-- ==== Sys2Proof/Machine/SysRegs.lean ====
section
/-! DEFINITION. The user state of R137 and the system registers of R171 by number, as MFU, MTU, MFS, MTS and the debug unit reach them
(R137, R139, R171, R231, R252, R266, R572). -/

namespace Sys2Proof.Machine

/-! ### User state (R137, R139) -/

/-- CFEAT0–CFEAT3 of core `n` (R139). -/
def cfeat (s : State) (n k : Nat) : Nat :=
  match k with
  | 0 => 0x004848FF
  | 1 => 0x55688000
  | 2 => 0x00102010
  | _ => 36 * 2 ^ 24 + 1 * 2 ^ 20 + quadOf n * 2 ^ 16 + Config.cores s.variant * 2 ^ 8 + n

/-- What user state `u` of the registers `r` of core `n` reads. -/
def userRead (s : State) (n : Nat) (r : CtxRegs) (u : Nat) : Nat :=
  let g := r.sig
  if u = 0 then r.preds.toNat / 2 * 2 + 1
  else if u = 1 then r.rcnt.toNat
  else if 8 ≤ u ∧ u ≤ 11 then (g.mb.getD (u - 8) 0).toNat
  else if 12 ≤ u ∧ u ≤ 15 then (g.ml.getD (u - 12) 0).toNat
  else if u = 16 then g.crcpoly.toNat
  else cfeat s n (u - 32)

/-- The registers with user state `u` written. -/
def userPut (r : CtxRegs) (u x : Nat) : CtxRegs :=
  let g := r.sig
  if u = 0 then { r with preds := BitVec.ofNat 8 (x / 2 * 2 + 1) }
  else if u = 1 then { r with rcnt := BitVec.ofNat 32 x }
  else if 8 ≤ u ∧ u ≤ 11 then { r with sig := { g with mb := putAt 0 g.mb (u - 8) (BitVec.ofNat 64 x) } }
  else if 12 ≤ u ∧ u ≤ 15 then { r with sig := { g with ml := putAt 0 g.ml (u - 12) (BitVec.ofNat 32 x) } }
  else if u = 16 then { r with sig := { g with crcpoly := BitVec.ofNat 64 x } }
  else r

/-! ### System registers (R171, R231, R252, R266) -/

/-- What system register `k` of a core reads, with the registers `r` of a context. -/
def sysRead (c : Core) (r : CtxRegs) (k : Nat) : CapW :=
  match k with
  | 0x00 => intW r.status.toNat
  | 0x01 => intW c.estat.toNat
  | 0x02 => intW c.cause.toNat
  | 0x03 => intW c.fadr.toNat
  | 0x04 => intW c.finfo.toNat
  | 0x05 => intW c.lopc.toNat
  | 0x06 => intW c.lazyptr.toNat
  | 0x07 => intW r.prog.toNat
  | 0x08 => intW r.winctl.toNat
  | 0x09 => intW r.space.toNat
  | 0x10 => c.epc
  | 0x11 => c.kentry
  | 0x18 => c.dfentry
  | 0x19 => c.dfepc
  | 0x1A => intW c.dfstat.toNat
  | 0x1B => intW c.dfcause.toNat
  | _ => nullW

/-- STATUS after an MTS of `x`. -/
def statusMts (st : BitVec 11) (x : Nat) : BitVec 11 :=
  mkStatus (stLAZYP st) (bit x 6) (bit x 5) (stDFL st) (stEXL st) (stRING st) (bit x 0 && !stEXL st)

/-- WINCTL after an MTS of `x` (R231). -/
def winMts (w : W32) (st : BitVec 11) (x : Nat) : W32 :=
  let cur := bits x 2 0
  let occ := if bits x 6 4 = 0 then 1 else bits x 6 4
  mkWin (bits x 31 16) (if stEXL st then winGuard w else (cur + 1) % 8) occ cur

/-- The registers of a context after an MTS of `w` to system register `k`. -/
def sysPutRegs (r : CtxRegs) (k : Nat) (w : CapW) : CtxRegs :=
  let x := capCursor w
  match k with
  | 0x00 => { r with status := statusMts r.status x }
  | 0x07 => { r with prog := BitVec.ofNat 64 x }
  | 0x08 => { r with winctl := winMts r.winctl r.status x }
  | 0x09 => { r with space := BitVec.ofNat 12 x }
  | _ => r

/-- The core's own registers after an MTS of `w` to system register `k`. -/
def sysPutCore (c : Core) (k : Nat) (w : CapW) : Core :=
  let x := capCursor w
  match k with
  | 0x01 => { c with estat := BitVec.ofNat 11 (x % 256) }
  | 0x02 => { c with cause := BitVec.ofNat 20 x }
  | 0x03 => { c with fadr := BitVec.ofNat 64 x }
  | 0x04 => { c with finfo := BitVec.ofNat 64 x }
  | 0x05 => { c with lopc := BitVec.ofNat 64 x }
  | 0x06 => { c with lazyptr := BitVec.ofNat 64 x }
  | 0x10 => { c with epc := w }
  | 0x11 => { c with kentry := w }
  | 0x18 => { c with dfentry := w }
  | 0x19 => { c with dfepc := w }
  | 0x1A => { c with dfstat := BitVec.ofNat 11 (x % 256) }
  | 0x1B => { c with dfcause := BitVec.ofNat 20 x }
  | _ => c

end Sys2Proof.Machine
end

TRY IT => The required output is the stretch of entries above from the line containing "The core's own" through the line containing "c with finfo", reproduced exactly.

FINISHED EXERCISE =>
/-- The core's own registers after an MTS of `w` to system register `k`. -/
def sysPutCore (c : Core) (k : Nat) (w : CapW) : Core :=
  let x := capCursor w
  match k with
  | 0x01 => { c with estat := BitVec.ofNat 11 (x % 256) }
  | 0x02 => { c with cause := BitVec.ofNat 20 x }
  | 0x03 => { c with fadr := BitVec.ofNat 64 x }
  | 0x04 => { c with finfo := BitVec.ofNat 64 x }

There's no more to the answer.